On Mon, Nov 09, 2009 at 05:40:54PM -0500, Bruce Momjian wrote:
> Tom Lane wrote:
> > Greg Stark <gsstark(at)mit(dot)edu> writes:
> > > While i agree this looks nicer I wonder what it does to things like
> > > excel/gnumeric/ooffice auto-recognizing table layouts and importing
> > > files. I'm not sure our old format was so great for this so maybe this
> > > is actually an improvement I'm asking for.
> >
> > Yeah. We can do what we like with the UTF8 format but I'm considerably
> > more worried about the aspect of making random changes to the
> > plain-ASCII output. On the other hand, we changed that just a release
> > or so ago (to put in the multiline output in the first place) and
> > I didn't hear complaints about it that time.
>
> Sorry for the delayed reply:
>
> The line continuation characters were chosen in 8.4 for clarity --- if
> you have found something clearer for 8.5, let's make the improvement. I
> think clarity is more important in this area than consistency with the
> previous psql output format.

The attached patch is proposed for the upcoming commitfest, and
hopefully takes into account the comments made in this thread.
To summarise the changes:

- it makes the handling of newlines and wrapped lines consistent
between column header and data lines.
- it includes additional logic such that both the "old" and "new"
styles are representable using the format structures, so we
can retain backward compatibility if so desired (it's easy to
remove if not).
- an "ascii-old" linestyle is added which is identical to the old
style for those who need guaranteed reproducibility of output,
but this is not the default.
- The Unicode format uses "↵" in the right-hand margin to indicate
newlines. Wrapped lines use "…" in the right-hand margin before,
and left-hand margin after, a break (so you can visually follow
the wrap).
- The ASCII format is the same but uses "+" and "." in place of
carriage return and ellipsis symbols.
- All the above is documented in the SGML documentation, including
the old style, which I always found confusing.
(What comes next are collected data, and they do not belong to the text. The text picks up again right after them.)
/-- The life of a stream: origin, a missing sheet, the end, the drain, a late LEAD and a table's switch. 05_line_schedule.md R104, 05_line_schedule.md R105, 05_line_schedule.md R117, 05_line_schedule.md R123, 05_line_schedule.md R124, 05_line_schedule.md R125 -/
def Obligations.StreamLife : Prop :=
  (∀ dt b x0 moved (s : State), s.powered 2 = true → s.sched.jobs.head? = some b → s.dev = stReady → s.on Reg.OBS_STATUS_pos_valid = true →
    s.cplReg ≠ 0 → (s.tableNow tPlacement 0 0).isSome = true →
    ((s.advance dt).originFor b = none → exec (.originSet dt) s = .next (s.advance dt)) ∧
    ((s.advance dt).originFor b = some (x0, moved) →
      (b.startKind ≠ 2 ∨ ¬ posDiff x0 (s.advance dt).webPos < (s.advance dt).leadRoom) →
      ∃ u : State, exec (.originSet dt) s =
          .next ((u.enter stPrinting).post 0x0301 [.pos x0, .b (b2n moved), .ns (s.advance dt).tb3]).partings ∧
        u.getI2 Reg.LS_ORIGIN_LO Reg.LS_ORIGIN_HI = signed 64 (wrap 64 x0) ∧ u.streaming = true ∧ u.get Reg.LS_SKIP_COUNT = 0 ∧
        u.get Reg.LS_LATE_COUNT = 0 ∧ u.get Reg.LS_STATUS_edges_ignored = 0 ∧ u.sched.cpl = s.cplReg ∧ u.sched.heads = [] ∧ u.obs.hw = (s.advance dt).webPos ∧ u.out = s.out) ∧
    ((s.advance dt).originFor b = some (x0, moved) → b.startKind = 2 → posDiff x0 (s.advance dt).webPos < (s.advance dt).leadRoom →
      exec (.originSet dt) s = .next ((s.advance dt).ignoreEdge.modSched fun c => { c with edge := none }))) ∧
  (∀ dt b (s : State), s.powered 2 = true → s.sched.jobs.head? = some b →
    (s.dev ≠ stReady ∨ s.on Reg.OBS_STATUS_pos_valid = false ∨ s.cplReg = 0 ∨ s.tableNow tPlacement 0 0 = none) →
    exec (.originSet dt) s = .next (s.advance dt)) ∧
  (∀ dt p (s : State), (s.advance dt).lastSpan = some p → (s.advance dt).streaming = true → (s.advance dt).sheetWait = true →
    s.get Reg.LS_SHEET_GAP_max_gap_lines ≠ 0 → p.start + p.len - 1 + s.get Reg.LS_SHEET_GAP_max_gap_lines < (s.advance dt).refLine →
    (s.sched.missingPosted = true → exec (.sheetMissing dt) s = .next (s.advance dt)) ∧
    (s.sched.missingPosted = false → exec (.sheetMissing dt) s =
      .next ((((s.advance dt).modSched fun c => { c with missingPosted := true }).raise Reg.LS_STATUS_sheet_missing).post 0x0307
        [.li (s.advance dt).refLine, .n ((s.advance dt).refLine - (p.start + p.len - 1))]))) ∧
  (∀ dt (l : Int) (s : State), s.lastLine = some l → s.dev = stPrinting → s.streaming = true → l < s.committedI →
    ∃ u : State, exec (.streamEnd dt) s = .next (u.post 0x030C [.li (wrap 48 l)]) ∧ u.dev = stDraining ∧ u.sched = s.sched) ∧
  (∀ dt (l : Int) (s : State), s.lastLine = some l → s.dev = stDraining → (s.advance dt).drained (l + 63).toNat = true →
    ∃ u : State, exec (.drainComplete dt) s = .next u.releaseDue ∧ u.dev = stReady ∧ u.streaming = false ∧ u.sched.last = none ∧
      u.sched.spans = [] ∧ u.sched.stopping = false ∧ u.sched.jobs = s.sched.jobs.filter jobMore ∧
      u.get2 Reg.LS_NEXT_PARTING_LO Reg.LS_NEXT_PARTING_HI = 2 ^ 48 - 1 ∧ u.raster.recuts = [] ∧
      u.get Reg.LS_LEAD_lead_in_force = s.get Reg.LS_LEAD_lead) ∧
  (∀ dt (v : BitVec 32) (s : State), s.dev ≠ stBoot → s.domainOff Reg.LS_LEAD_lead.off = false →
    (256 ≤ v.toNat % 2048 → v.toNat % 2048 ≤ 1024 → s.bufferShort (v.toNat % 2048) = false → Gives (exec (.leadWrite dt v) s) fun t =>
      t.get Reg.LS_LEAD_lead = v.toNat % 2048 ∧
      t.get Reg.LS_LEAD_lead_in_force = (if s.streaming then s.get Reg.LS_LEAD_lead_in_force else v.toNat % 2048) ∧
      s.sameRegsBut t [Reg.LS_LEAD_lead.off] ∧ t.out = s.out) ∧
    (v.toNat % 2048 < 256 ∨ 1024 < v.toNat % 2048 → exec (.leadWrite dt v) s =
      .next (((s.advance dt).raise Reg.LS_STATUS_lead_refused).post 0x0302 [.b 1, .n (v.toNat % 2048)])) ∧
    (256 ≤ v.toNat % 2048 → v.toNat % 2048 ≤ 1024 → s.bufferShort (v.toNat % 2048) = true → exec (.leadWrite dt v) s =
      .next (((s.advance dt).raise Reg.LS_STATUS_lead_refused).post 0x0302 [.b 2, .n (v.toNat % 2048)]))) ∧
  (∀ dt (k : Fin 13) (i : Fin 32) (b : Fin 4) g l (s : State), s.sched.staged = [g] → g.kind = k → g.index = i → g.sub = b → g.line = some l →
    k.val ≠ tCal → k.val ≠ tColumn → k.val ≠ tPlan → k.val ≠ tPlacement →
    ((s.advance dt).progress k i < l → exec (.tableTakesEffect dt k i b) s = .next (s.advance dt)) ∧
    (l ≤ (s.advance dt).progress k i → ∃ u : State,
      exec (.tableTakesEffect dt k i b) s = .next (u.takeEffect g (some l) (some l)).fixLines ∧ u.sched.staged = [] ∧ u.regs = s.regs ∧
      u.out = s.out)) ∧
  (∀ g l f (s : State), g.kind = tTone ∨ g.kind = tTarget → g.fm = none → g.op = none →
    (s.takeEffect g (some l) f).banksOf g.kind g.index g.sub = ⟨l, g.data, g.bad⟩ :: s.banksOf g.kind g.index g.sub)

/-- Bindings and line data: what BIND_SEND and LINE_SEND send. 05_line_schedule.md R110, 05_line_schedule.md R112, 05_line_schedule.md R115, 05_line_schedule.md R119, 05_line_schedule.md R120 -/
def Obligations.BindAndLines : Prop :=
  (∀ dt (h : Fin 256) src (s : State), (s.advance dt).bindSource = some src → plEn s.placementNow h = true →
    ∀ v u : State, v = (s.advance dt).retireHead h → v.bindCase h (v.head h).next = .wait → u = v.settleRuns.releaseDue →
      exec (.bindSend dt h) s =
        .next (u.sendBind h (if src = 0 then u.nodeEnd h else u.get Reg.PAIR_CFG_end) src ((u.head h).bound.take 16))) ∧
  (∀ dt (h : Fin 256) (s : State), s.streaming = false → exec (.bindSend dt h) s = .next (s.advance dt)) ∧
  (∀ dt (h : Fin 256) (s : State), s.powered 7 = true → s.held_ = true → (s.dev = stPrinting ∨ s.dev = stDraining) →
    (s.str (h.val / 8)).returning = 0 → s.tally.takenFrom = none →
    ((s.head h).ready = [] → exec (.lineSend dt h) s = .next (s.advance dt)) ∧
    (∀ l ls, (s.head h).ready = l :: ls → (s.advance dt).beyondEnd l.k = true → exec (.lineSend dt h) s = .next (s.advance dt)) ∧
    (∀ l ls, (s.head h).ready = l :: ls → (s.advance dt).beyondEnd l.k = false → bit l.flags 3 = true → (s.head h).lateRun = none → Gives (exec (.lineSend dt h) s) fun t =>
      (t.head h).ready = ls ∧ t.get Reg.LS_LATE_COUNT = min (2 ^ 32 - 1) (s.get Reg.LS_LATE_COUNT + 1) ∧ t.out = s.out ∧
      s.sameRegsBut t [Reg.LS_LATE_COUNT.off] ∧ (t.head h).sent = (s.head h).sent) ∧
    (∀ l ls, (s.head h).ready = l :: ls → (s.advance dt).beyondEnd l.k = false → bit l.flags 3 = false → (s.advance dt).isLate h l.k = true →
      Gives (exec (.lineSend dt h) s) fun t => (t.head h).ready = ls ∧ (t.head h).sent = (s.head h).sent ∧
        t.get Reg.LS_LATE_COUNT = min (2 ^ 32 - 1) (s.get Reg.LS_LATE_COUNT + 1) ∧
        ((s.head h).lateRun = none → ((s.advance dt).mapWait h l.k).isSome = true → t.on Reg.SEAM_STATUS_map_late = true)) ∧
    (∀ l ls, (s.head h).ready = l :: ls → (s.advance dt).beyondEnd l.k = false → bit l.flags 3 = false → (s.advance dt).isLate h l.k = false →
      (((s.advance dt).mapWait h l.k).isSome = true ∨ posDiff (s.advance dt).webPos (s.planeLine s.placementNow (plPlane s.placementNow h)
        (((l.k : Int) - s.lead) * 65536 + plDown s.placementNow h)) < 0) →
      exec (.lineSend dt h) s = .next (s.advance dt)) ∧
    (∀ l ls, (s.head h).ready = l :: ls → (s.advance dt).beyondEnd l.k = false → bit l.flags 3 = false → (s.advance dt).isLate h l.k = false → (s.advance dt).mapWait h l.k = none →
      0 ≤ posDiff (s.advance dt).webPos (s.planeLine s.placementNow (plPlane s.placementNow h)
        (((l.k : Int) - s.lead) * 65536 + plDown s.placementNow h)) →
      ∃ u : State, exec (.lineSend dt h) s = .next (u.sendLine h l) ∧ (u.head h).ready = ls ∧ (u.head h).sent = some l.k ∧
        (u.head h).lateRun = none))

/-- The speed ceiling follows the lowest term, rises by at most 1,250 lines/s, and is 0 while PRINT_OK is low. 05_line_schedule.md R128, 05_line_schedule.md R544, 05_line_schedule.md R130 -/
def Obligations.SpeedCeiling : Prop :=
  ∀ dt c code det (s : State), s.powered 2 = true →
    (c, code, det) = (if s.power.printOk then
      (min (limiting (s.advance dt).ceilTerms).2.rate (s.get Reg.LS_CEILING_ceiling + 1250), (limiting (s.advance dt).ceilTerms).1,
        (limiting (s.advance dt).ceilTerms).2.detail) else (0, 6, 0)) →
    ∃ (u : State) (p : Nat × Nat), u.get Reg.LS_CEILING_ceiling = c % 2 ^ 17 ∧ u.get Reg.LS_CEILING_code = code % 256 ∧
      u.get Reg.LS_CEIL_DETAIL_detail = det % 65536 ∧ u.out = s.out ∧ u.sched = s.sched ∧
      exec (.ceilingRecompute dt) s = .next (((if code = s.get Reg.LS_CEILING_code then u else u.post 0x030A [.n c, .b code, .n det]).modSched
        fun x => { x with pwm := p }).overCeiling.sendCeiling)
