-- ==== Sys2Proof/Laws/State.lean ====
section
/-! SUPPORT. What each updater of State changes and what it leaves: one lemma per field per updater. -/

namespace Sys2Proof.Machine
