-- ==== Sys2Proof/Laws/KeptEncoder.lean ====
section
/-! SUPPORT. The operations of Machine/Encoder.lean leave the kept words alone. -/

set_option linter.all false

namespace Sys2Proof.Machine

@[simp] theorem State.setLevels_kept (s : State) (n : Nat) (a b : Bool) : (State.setLevels s n a b).kept = s.kept := by
  unfold State.setLevels
  simp (disch := first | assumption | (simp only [away, Reg.ENCn_STATUS_level_a, Reg.ENCn_STATUS_level_b]; omega) | simp only [onRing_away, ringEnabled_away, ringErr_away, ringCause_away, ringArmed_away, ringProd_away, ringCons_away]) only [State.ite_kept, ite_self, State.setOn_kept]

@[simp] theorem State.encCfg_kept (s : State) (n : Nat) (v : BitVec 32) : (State.encCfg s n v).kept = s.kept := by
  unfold State.encCfg
  simp (disch := first | assumption | (simp only [away, Reg.ENCn_CFG_enable, Reg.ENCn_STATUS_index_valid]; omega) | simp only [onRing_away, ringEnabled_away, ringErr_away, ringCause_away, ringArmed_away, ringProd_away, ringCons_away]) only [State.ite_kept, ite_self, State.clear_kept, State.onEnc_kept, State.restartBalls_kept, State.sources_kept, State.writeWord_kept]

@[simp] theorem State.encGlitch_kept (s : State) (n : Nat) : (State.encGlitch s n).kept = s.kept := by
  unfold State.encGlitch
  simp (disch := first | assumption | (simp only [away, Reg.ENCn_ERRCNT_glitch_count]; omega) | simp only [onRing_away, ringEnabled_away, ringErr_away, ringCause_away, ringArmed_away, ringProd_away, ringCons_away]) only [State.ite_kept, ite_self, State.bump_kept, State.onEnc_kept]

@[simp] theorem State.quadError_kept (s : State) (n stamp : Nat) : (State.quadError s n stamp).kept = s.kept := by
  unfold State.quadError
  simp (disch := first | assumption | (simp only [away, Reg.ENCn_ERRCNT_quad_error_count, Reg.ENCn_STATUS_quad_error]; omega) | simp only [onRing_away, ringEnabled_away, ringErr_away, ringCause_away, ringArmed_away, ringProd_away, ringCons_away]) only [State.ite_kept, ite_self, State.bump_kept, State.onEnc_kept, State.post_kept, State.raise_kept]

@[simp] theorem State.overspeed_kept (s : State) (n stamp at_ : Nat) : (State.overspeed s n stamp at_).kept = s.kept := by
  unfold State.overspeed
  (try dsimp only)
  (repeat' split) <;> simp (disch := first | assumption | (simp only [away, Reg.ENCn_CFG_filter_n, Reg.ENCn_STATUS_overspeed]; omega) | simp only [onRing_away, ringEnabled_away, ringErr_away, ringCause_away, ringArmed_away, ringProd_away, ringCons_away]) only [State.ite_kept, ite_self, State.onEnc_kept, State.post_kept, State.raise_kept]

@[simp] theorem State.lockout_kept (s : State) (n : Nat) : (State.lockout s n).kept = s.kept := by
  unfold State.lockout
  (try dsimp only)
  (repeat' split) <;> simp (disch := first | assumption | (simp only [away, Reg.TRIGn_CFG_enc_src, Reg.TRIGn_CFG_lockout_counts]; omega) | simp only [onRing_away, ringEnabled_away, ringErr_away, ringCause_away, ringArmed_away, ringProd_away, ringCons_away]) only [State.ite_kept, ite_self, State.onTrig_kept]

@[simp] theorem State.lockouts_kept (s : State) (k : Nat) : (State.lockouts s k).kept = s.kept := by
  unfold State.lockouts
  (repeat' (first | with_reducible rfl | (simp (disch := first | assumption | (simp only [away, Reg.TRIGn_CFG_enc_src]; omega) | simp only [onRing_away, ringEnabled_away, ringErr_away, ringCause_away, ringArmed_away, ringProd_away, ringCons_away]) only [State.ite_kept, ite_self, State.lockout_kept]; done) | split | apply foldl_kept_of | apply foldl_kept_snd_of | apply foldl_kept_fst_of | intro _ _ | simp (disch := first | assumption | (simp only [away, Reg.TRIGn_CFG_enc_src]; omega) | simp only [onRing_away, ringEnabled_away, ringErr_away, ringCause_away, ringArmed_away, ringProd_away, ringCons_away]) only [State.ite_kept, ite_self, State.lockout_kept] | dsimp only))

@[simp] theorem State.setCount_kept (s : State) (n : Nat) (c : Int) : (State.setCount s n c).kept = s.kept := by
  unfold State.setCount
  simp (disch := first | assumption | (simp only [away, Reg.ENCn_COUNT_HI, Reg.ENCn_COUNT_LO]; omega) | simp only [onRing_away, ringEnabled_away, ringErr_away, ringCause_away, ringArmed_away, ringProd_away, ringCons_away]) only [State.ite_kept, ite_self, State.setI2_kept]

@[simp] theorem State.encStep_kept (s : State) (n stamp at_ : Nat) (step : Int) : (State.encStep s n stamp at_ step).kept = s.kept := by
  unfold State.encStep
  simp (disch := first | assumption | (simp only [away, Reg.ENCn_EDGE_TIME_HI, Reg.ENCn_EDGE_TIME_LO, Reg.ENCn_STATUS_dir]; omega) | simp only [onRing_away, ringEnabled_away, ringErr_away, ringCause_away, ringArmed_away, ringProd_away, ringCons_away]) only [State.ite_kept, ite_self, State.cmpCount_kept, State.lockouts_kept, State.obsEdge_kept, State.onEnc_kept, State.overspeed_kept, State.set2_kept, State.setCount_kept, State.setOn_kept]

@[simp] theorem State.acceptAB_kept (s : State) (n : Nat) (ha hb : Bool) (at_ : Nat) : (State.acceptAB s n ha hb at_).kept = s.kept := by
  unfold State.acceptAB
  (try dsimp only)
  (repeat' split) <;> simp (disch := first | assumption | (simp only [away, Reg.ENCn_CFG_invert_dir, Reg.ENCn_STATUS_level_a, Reg.ENCn_STATUS_level_b]; omega) | simp only [onRing_away, ringEnabled_away, ringErr_away, ringCause_away, ringArmed_away, ringProd_away, ringCons_away]) only [State.ite_kept, ite_self, State.encStep_kept, State.onEnc_kept, State.quadError_kept, State.setLevels_kept]

@[simp] theorem State.addDrift_kept (s : State) (n : Nat) (d : Int) : (State.addDrift s n d).kept = s.kept := by
  unfold State.addDrift
  simp (disch := first | assumption | (simp only [away, Reg.ENCn_INDEX_DRIFT_drift, Reg.ENCn_INDEX_TOL_drift_warn, Reg.ENCn_STATUS_drift_sat, Reg.ENCn_STATUS_drift_warn]; omega) | simp only [onRing_away, ringEnabled_away, ringErr_away, ringCause_away, ringArmed_away, ringProd_away, ringCons_away]) only [State.ite_kept, ite_self, State.onEnc_kept, State.post_kept, State.raise_kept, State.setI_kept]

@[simp] theorem State.indexLatch_kept (s : State) (n stamp : Nat) : (State.indexLatch s n stamp).kept = s.kept := by
  unfold State.indexLatch
  simp (disch := first | assumption | (simp only [away, Reg.ENCn_CPR_cpr, Reg.ENCn_INDEX_COUNT_HI, Reg.ENCn_INDEX_COUNT_LO, Reg.ENCn_INDEX_TIME_HI, Reg.ENCn_INDEX_TIME_LO, Reg.ENCn_INDEX_TOL_tolerance, Reg.ENCn_STATUS_dir, Reg.ENCn_STATUS_index_slip, Reg.ENCn_STATUS_index_valid, Reg.ENCn_STATUS_slip_count]; omega) | simp only [onRing_away, ringEnabled_away, ringErr_away, ringCause_away, ringArmed_away, ringProd_away, ringCons_away]) only [State.ite_kept, ite_self, State.addDrift_kept, State.bump_kept, State.onEnc_kept, State.post_kept, State.raise_kept, State.set2_kept, State.setI2_kept]

@[simp] theorem State.acceptZ_kept (s : State) (n : Nat) : (State.acceptZ s n).kept = s.kept := by
  unfold State.acceptZ
  simp (disch := first | assumption | (simp only [away, Reg.ENCn_CFG_z_polarity, Reg.ENCn_STATUS_level_z]; omega) | simp only [onRing_away, ringEnabled_away, ringErr_away, ringCause_away, ringArmed_away, ringProd_away, ringCons_away]) only [State.ite_kept, ite_self, State.indexLatch_kept, State.onEnc_kept, State.setOn_kept]

@[simp] theorem State.driftWrite_kept (s : State) (n : Nat) (v : BitVec 32) : (State.driftWrite s n v).kept = s.kept := by
  unfold State.driftWrite
  (try dsimp only)
  (repeat' split) <;> simp (disch := first | assumption | (simp only [away, Reg.ENCn_INDEX_DRIFT_drift]; omega) | simp only [onRing_away, ringEnabled_away, ringErr_away, ringCause_away, ringArmed_away, ringProd_away, ringCons_away]) only [State.ite_kept, ite_self, State.addDrift_kept, State.writeWord_kept]

@[simp] theorem State.showFifo_kept (s : State) (n : Nat) : (State.showFifo s n).kept = s.kept := by
  unfold State.showFifo
  (try dsimp only)
  (repeat' split) <;> simp (disch := first | assumption | (simp only [away, Reg.TRIGn_CAP_COUNT_HI, Reg.TRIGn_CAP_COUNT_LO, Reg.TRIGn_CAP_INFO_edge_level, Reg.TRIGn_CAP_INFO_valid, Reg.TRIGn_CAP_TIME_HI, Reg.TRIGn_CAP_TIME_LO, Reg.TRIGn_FIFO_STATUS_level]; omega) | simp only [onRing_away, ringEnabled_away, ringErr_away, ringCause_away, ringArmed_away, ringProd_away, ringCons_away]) only [State.ite_kept, ite_self, State.clear_kept, State.raise_kept, State.set_kept, State.set2_kept, State.setI2_kept, State.setOn_kept]

@[simp] theorem State.trigCfg_kept (s : State) (n : Nat) (v : BitVec 32) : (State.trigCfg s n v).kept = s.kept := by
  unfold State.trigCfg
  simp (disch := first | assumption | (simp only [away, Reg.TRIGn_CFG_enable]; omega) | simp only [onRing_away, ringEnabled_away, ringErr_away, ringCause_away, ringArmed_away, ringProd_away, ringCons_away]) only [State.ite_kept, ite_self, State.lockout_kept, State.onTrig_kept, State.restartBalls_kept, State.writeWord_kept]

@[simp] theorem State.capture_kept (s : State) (n stamp : Nat) (rising : Bool) : (State.capture s n stamp rising).kept = s.kept := by
  unfold State.capture
  simp (disch := first | assumption | (simp only [away, Reg.TRIGn_CFG_enc_src, Reg.TRIGn_CFG_lockout_counts, Reg.TRIGn_CFG_post_event, Reg.TRIGn_FIFO_STATUS_overflow, Reg.TRIGn_FIFO_STATUS_overflow_count]; omega) | simp only [onRing_away, ringEnabled_away, ringErr_away, ringCause_away, ringArmed_away, ringProd_away, ringCons_away]) only [State.ite_kept, ite_self, State.bump_kept, State.onTrig_kept, State.post_kept, State.raise_kept, State.sheetEdge_kept, State.showFifo_kept]

@[simp] theorem State.acceptTrig_kept (s : State) (n : Nat) : (State.acceptTrig s n).kept = s.kept := by
  unfold State.acceptTrig
  simp (disch := first | assumption | (simp only [away, Reg.ENCn_CFG_enable, Reg.TRIGn_CFG_edge, Reg.TRIGn_CFG_enc_src]; omega) | simp only [onRing_away, ringEnabled_away, ringErr_away, ringCause_away, ringArmed_away, ringProd_away, ringCons_away]) only [State.ite_kept, ite_self, State.capture_kept, State.lockout_kept, State.onTrig_kept]

@[simp] theorem State.popCapture_kept (s : State) (n : Nat) : (State.popCapture s n).kept = s.kept := by
  unfold State.popCapture
  simp (disch := first | assumption | (simp only [away, Reg.TRIGn_CAP_COUNT_HI, Reg.TRIGn_CAP_TIME_HI]; omega) | simp only [onRing_away, ringEnabled_away, ringErr_away, ringCause_away, ringArmed_away, ringProd_away, ringCons_away]) only [State.ite_kept, ite_self, State.modShadow_kept, State.onTrig_kept, State.set_kept, State.showFifo_kept]

@[simp] theorem State.showBall_kept (s : State) (first i : Nat) (level : Bool) : (State.showBall s first i level).kept = s.kept := by
  unfold State.showBall
  simp (disch := first | assumption | (simp only [away]; omega) | simp only [onRing_away, ringEnabled_away, ringErr_away, ringCause_away, ringArmed_away, ringProd_away, ringCons_away]) only [State.ite_kept, ite_self, State.encGlitch_kept, State.setBall_kept]

theorem State.acceptAt_kept (s : State) (d : Nat) : (s.acceptAt d).kept = (s.advance (d - s.beat)).kept := by
  unfold State.acceptAt
  dsimp only
  refine foldl_kept_of (fun s n => ?_) (foldl_kept_of (fun s n => ?_) (foldl_kept_of (fun s n => ?_) rfl))
  · split <;> simp
  · split <;> simp
  · simp

/-- A waiting level is accepted no later than the limit. -/
theorem State.nextAccept_le {s : State} {limit d : Nat} (h : s.nextAccept limit = some d) : d ≤ limit := by
  unfold State.nextAccept at h
  have key : ∀ (l : List Nat) (m : Option Nat), (∀ i ∈ l, s.acceptBeat i ≤ limit) → (∀ x, m = some x → x ≤ limit) →
      ∀ x, l.foldl (fun (m : Option Nat) i => match m with
        | none => some (s.acceptBeat i)
        | some d => some (min d (s.acceptBeat i))) m = some x → x ≤ limit := by
    intro l
    induction l with
    | nil => intro m _ hm; exact hm
    | cons i t ih =>
      intro m hl hm
      refine ih _ (fun j hj => hl j (by simp [hj])) ?_
      have hi := hl i (by simp)
      cases m with
      | none => intro x hx; simp at hx; omega
      | some y => intro x hx; simp at hx; omega
  refine key _ none (fun i hi => ?_) (fun x hx => by cases hx) d h
  simp [upto] at hi
  omega

/-- Accepting levels up to a limit changes no kept word and takes the beat no further than the limit. -/
theorem State.acceptTo_kept (k limit : Nat) (s : State) : (State.acceptTo k limit s).keptAt 0 = s.keptAt 0 ∧
    s.beat ≤ (State.acceptTo k limit s).beat ∧ (State.acceptTo k limit s).beat ≤ max s.beat limit := by
  induction k generalizing s with
  | zero => exact ⟨rfl, Nat.le_refl _, Nat.le_max_left _ _⟩
  | succ k ih =>
    unfold State.acceptTo
    split
    · exact ⟨rfl, Nat.le_refl _, Nat.le_max_left _ _⟩
    · rename_i d h
      obtain ⟨h1, h2, h3⟩ := ih (s.acceptAt d)
      have hk := s.acceptAt_kept d
      have hb : (s.acceptAt d).beat = s.beat + (d - s.beat) := State.beat_of_kept hk
      have hd := State.nextAccept_le h
      refine ⟨h1.trans ((State.keptAt_of_kept hk 0).trans (s.advance_keptAt _ 0)), by omega, by omega⟩

@[simp] theorem State.showBalls_kept (s : State) (levels : BitVec 20) : (State.showBalls s levels).kept = s.kept := by
  unfold State.showBalls
  dsimp only
  rw [State.modInputs_kept]
  exact foldl_kept _ (fun s i => by simp) _ _

theorem State.sampleBalls_kept (s : State) (dt : Nat) (levels : BitVec 20) : (s.sampleBalls dt levels).kept = (s.advance dt).kept := by
  unfold State.sampleBalls
  extract_lets t on s0 s1
  have h0 : s0.keptAt 0 = s.keptAt 0 ∧ s0.beat ≤ t := by
    unfold s0
    split
    · rename_i h
      have ht : 0 < t := by simp at h; exact h.2
      obtain ⟨h1, _, h3⟩ := State.acceptTo_kept 20 (t - 1) s
      exact ⟨h1, by unfold t at *; omega⟩
    · exact ⟨rfl, Nat.le_add_right _ _⟩
  have h1 : s1.kept = (s0.advance (t - s0.beat)).kept := State.showBalls_kept _ _
  have h3 : s1.keptAt 0 = s.keptAt 0 ∧ s1.beat = t := by
    refine ⟨(State.keptAt_of_kept h1 0).trans ((s0.advance_keptAt _ 0).trans h0.1), (State.beat_of_kept h1).trans ?_⟩
    show s0.beat + (t - s0.beat) = t
    omega
  clear_value s1
  have fin : ∀ u : State, u.keptAt 0 = s.keptAt 0 → u.beat = t → u.kept = (s.advance dt).kept := by
    intro u hu hb
    have hp : u.kept.1 = s.kept.1 := congrArg (·.1) hu
    have hr : u.kept.2.2 = s.kept.2.2 := congrArg (·.2.2) hu
    show (u.kept.1, u.beat, u.kept.2.2) = (s.kept.1, s.beat + dt, s.kept.2.2)
    rw [hp, hr, hb]
  split
  · have hk := s1.acceptAt_kept t
    refine fin _ ((State.keptAt_of_kept hk 0).trans ((s1.advance_keptAt _ 0).trans h3.1)) ((State.beat_of_kept hk).trans ?_)
    show s1.beat + (t - s1.beat) = t
    omega
  · exact fin _ h3.1 h3.2

end Sys2Proof.Machine
end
For comparison, I've included a transcript of all three linestyles
with a test script (also attached).

Any changes to the symbols used and/or their placement are trivially
made by just altering the format in print.c.

Regards,
Roger

--
.''`. Roger Leigh
: :' : Debian GNU/Linux http://people.debian.org/~rleigh/
`. `' Printing on GNU/Linux? http://gutenprint.sourceforge.net/
`- GPG Public Key: 0x25BFB848 Please GPG sign your mail.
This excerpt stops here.